Describing the situation
I'm working on an application (based on the Spring Framework) using a search index (lucene if that matters) to make content of that application searchable. Documents are added/updated in that index whenever the content of the application is being changed and deleted whenever the corresponding content is deleted.
We had a bug where the trigger to update a document on content changes did not work in some cases. Therefore some of the documents contain invalid (out-dated) values. This problem has been resolved, so future changes will be correctly written to the index.
However I want to fix the invalid documents in the index and would like to know what the best strategy would be to do so. Important conditions are:
- Recalculating the complete index requires multiple hours and the application is redeployed regularly as part of continuous deployment. Therefore it must be expected that the application is shut down in between the updating process.

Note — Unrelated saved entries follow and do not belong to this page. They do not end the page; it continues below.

-- ==== Sys2Proof/Machine/HostIf.lean ====
section
/-! DEFINITION. The host interface (22): resets, MSI-X masks, host queues and their commands, fault rings, the BAR2 window, and reads of
host memory that fail. -/

namespace Sys2Proof.Machine

/-! ### Resets (R532-R534) -/

/-- Is a register kept when the host interface returns to its power-up values: HIF_ID, HIF_LINK, a dying context's HIF_CTXSTAT, and
every register of another block? -/
def Module.hifKept (m : Module) (off : Nat) : Bool :=
  decide (off < 0x10) || decide (0x100000 ≤ off) ||
  (decide (0x10000 ≤ off) && off % 0x1000 == 0 && m.ctxState ((off - 0x10000) / 0x1000) == 2)

/-- Configuration space, MSI-X tables and HIF registers at their power-up values. -/
def Module.hifReset (m : Module) : Module :=
  { m with fields := SMap.keep m.fields (fun k => m.hifKept (k / 64)),
           hif := { msix := [], pba := [], msixEn := [], fnMask := [], vfEn := false, numVfs := 0, running := [] } }

/-- Every context is torn down by the Snuffer sequence and no record is written. -/
def Module.tearAll (m : Module) : Module :=
  let m1 := { m with hif := { m.hif with running := [] } }
  let m2 := m1.each (List.range 64) (fun m n =>
    match (m.ctx n).teardown with
    | none => m
    | some t => m.setCtx n { m.ctx n with teardown := some { t with queue := none } })
  m2.each (List.range 64) (fun m n => m.tearStart n none)

/-- PERST_N asserted, a Hot Reset or DL_Down. -/
def conventionalReset (kind : ResetKind) (m : Module) : Module :=
  if kind = .perst && m.pwr.perst || (kind != .perst && !m.linkUp) then m
  else
    let m0 := if kind = .perst then { m with pwr := { m.pwr with perst := true } } else m
    if !m0.pwr.mainGood then m0
    else
      let m1 := (m0.linkDown.tearAll.hifReset).addF Reg.HIF_LINK.resets 1
      match kind with
      | .perst => m1
      | .hot => m1.linkTrain
      | .dlDown => (m1.addF Reg.HIF_LINK.sdown 1).linkTrain

def execConventionalReset (kind : ResetKind) (s : State) : Host.Outcome State Fault Refusal := s.go (conventionalReset kind)

/-- PERST_N deasserted: WAKE_N is released, W4 is left with code 2, and otherwise the link trains. -/
def perstDeassert (m : Module) : Module :=
  if !m.pwr.perst then m
  else
    let m1 := { m with pwr := { m.pwr with perst := false, wakeN := false } }
    if !m1.pwr.mainGood then m1
    else
      let m2 := m1.wake 2 0
      if m2.getF Reg.PWR_STATE.state = 4 || m2.getF Reg.HIF_LINK.state != 0 then m2 else m2.linkTrain

def execPerstDeassert (s : State) : Host.Outcome State Fault Refusal := s.go perstDeassert

/-- The registers of context n's page return to their power-up values, but for those that `keep` names by their offset in the page. -/
def Module.pageReset (m : Module) (n : Nat) (keep : Nat → Bool) : Module :=
  let lo := 0x10000 + 0x1000 * n
  { m with fields := SMap.keep m.fields (fun k => decide (k / 64 < lo) || decide (lo + 0x1000 ≤ k / 64) || keep (k / 64 - lo)) }

/-- A function's MSI-X table, pending bits, enable and mask return to their power-up values. -/
def Module.msixReset (m : Module) (fn : Nat) : Module :=
  { m with hif := { m.hif with msix := SMap.keep m.hif.msix (fun k => k / 2048 != fn), pba := SMap.keep m.hif.pba (fun k => k / 2048 != fn),
                               msixEn := SMap.set false m.hif.msixEn fn false, fnMask := SMap.set false m.hif.fnMask fn false } }

/-- An FLR of virtual function n. -/
def vfFlr (n : Nat) (m : Module) : Module :=
  if !m.linkUp || !m.vfOn n || !m.pwr.mainGood then m
  else
    let m1 := m.each (List.range 4) (fun m q => { m with hif := { m.hif with running := SMap.set [] m.hif.running (hqKey n q) [] } })
    let m2 := m1.tearStart n none
    (m2.pageReset n (fun off => off == 0 && m2.ctxState n == 2)).msixReset n

/-- `n` counts the virtual functions from 0. -/
def execVfFlr (n : Fin 63) (s : State) : Host.Outcome State Fault Refusal := s.go (vfFlr (n.val + 1))

/-- An FLR of the physical function: a conventional reset with the link up. -/
def pfFlr (m : Module) : Module := if !m.linkUp || !m.pwr.mainGood then m else m.tearAll.hifReset

def execPfFlr (s : State) : Host.Outcome State Fault Refusal := s.go pfFlr

/-! ### MSI-X (R529) -/

/-- The pending messages of a function that nothing masks any more are sent. -/
def Module.msixFlush (m : Module) (fn : Nat) : Module :=
  if !SMap.get false m.hif.msixEn fn || SMap.get false m.hif.fnMask fn || m.recovery then m
  else
    let due := m.hif.pba.filter (fun e => e.1 / 2048 == fn && !(SMap.get MsixEntry.empty m.hif.msix e.1).masked)
    m.each due (fun m e =>
      let x := SMap.get MsixEntry.empty m.hif.msix e.1
      { m with hif := { m.hif with pba := SMap.set false m.hif.pba e.1 false } }.emit (.msix fn (e.1 % 2048) x.addr x.data))

/-- A function of the host as a requester. -/
def fnReq (fn : Fin 64) : Requester :=
  if h : fn.val = 0 then .pf else .vf ⟨fn.val - 1, by omega⟩

/-- Write an entry of a function's table. -/
def Module.setMsix (m : Module) (fn i : Nat) (e : MsixEntry) : Module :=
  { m with hif := { m.hif with msix := SMap.set MsixEntry.empty m.hif.msix (fn * 2048 + i) e } }

/-- The host clears a mask: an entry's by a BAR0 write, the function's by a configuration write. -/
def msixUnmask (mask : MsixMask) (m : Module) : Module :=
  match mask with
  | .entry fn i =>
    if !m.reaches (fnReq fn) || m.recovery then m
    else
      let m1 := m.barAccess fn.val
      let e := SMap.get MsixEntry.empty m1.hif.msix (fn.val * 2048 + i.val)
      (m1.setMsix fn.val i.val { e with masked := false }).msixFlush fn.val
  | .function fn =>
    if !m.reaches (fnReq fn) then m
    else { m with hif := { m.hif with fnMask := SMap.set false m.hif.fnMask fn.val false } }.msixFlush fn.val

def execMsixUnmask (mask : MsixMask) (s : State) : Host.Outcome State Fault Refusal := s.go (msixUnmask mask)

/-! ### Context pages: doorbells, ring bases, fault rings (R514, R519, R520, R523, R528) -/

/-- May a requester reach context n's page: a virtual function only its own (R514)? -/
def mayPage (r : Requester) (n : Nat) : Bool :=
  match r with
  | .vf k => n == k.val + 1
  | _ => true

/-- The BAR0 offset at which a requester sees a register of context n's page: a virtual function has its own page at 0x1_0000. -/
def pageOffset (r : Requester) (n off : Nat) : Nat := 0x10000 + off + (if mayPage r n && r != .pf && r != .lamplighter then 0 else 0x1000 * n)

/-- A violation of a doorbell or a host command of context n's queue, with HIF_VLOG unit 5. -/
def Module.hqViolation (m : Module) (r : Requester) (n addr : Nat) : Module :=
  match r with
  | .lamplighter => m.accessViolation r 5 addr
  | _ => (m.violate n 5 addr).count pmcHost 4 1 { Ev.none with ctx := some n, master := some 6 }

/-- A write of t to HIF_HQTAILq. -/
def hqDoorbell (r : Requester) (n q t : Nat) (m : Module) : Module :=
  let off := pageOffset r n (0x110 + 0x20 * q)
  let head := m.hqHead n q
  let tail := m.getF (Reg.HIF_HQTAIL.tail n q)
  if !mayPage r n then m.accessViolation r 3 off
  else if m.bit (Reg.HIF_HQSTAT.err n q) then m
  else if !m.hqOn n q || decide (m.hqN n q < (t + 2 ^ 32 - head) % 2 ^ 32) || decide (2 ^ 31 ≤ (t + 2 ^ 32 - tail) % 2 ^ 32) then
    m.hqViolation r n off
  else m.setF (Reg.HIF_HQTAIL.tail n q) t

def execHqDoorbell (r : Requester) (ctx : Fin 64) (queue : Fin 4) (t : BitVec 32) (s : State) : Host.Outcome State Fault Refusal :=
  s.goBy r (hqDoorbell r ctx.val queue.val t.toNat)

- Most of the documents are not invalid.
- I'm not able to recognize invalid documents based on the index alone. This would require lots of information from a database.
- The invalid values of the documents are not particularly important. The most relevant field (the name) was not affected by the bug. Therefore even documents with invalid values work correctly in most of the use cases.
- I would like a solution that will work for future issues too.
I think a similar case occurs if we extend the index in future versions, e.g. add a field. This would require us to update all documents to add the field, while the main use case of the index will work without that field too.
Possible solution
My idea is to add a version field to the documents. I would then add a job that runs all few minutes, fetches a batch of documents with an old version (or without any version for the initial run), recalculate the required fields, set the version field to the current version and update the document in the index.
Pros of this solution:
- If the update is interrupted, the application recognizes which documents are already fixed and which aren't.
- This information is stored within the index, so where it belongs (I had some ideas before where I would store the information in the database).
Con of this solution:
- Will need to update every document, even if it has no invalid values.
My question
Is this a reasonable solution for the problem? Are there any better approaches to do this? I couldn't find find anything how to solve this nor any information that it is a good idea to add a version to your documents.
Maybe I'm also overthinking the situation and a much simpler solution is possible?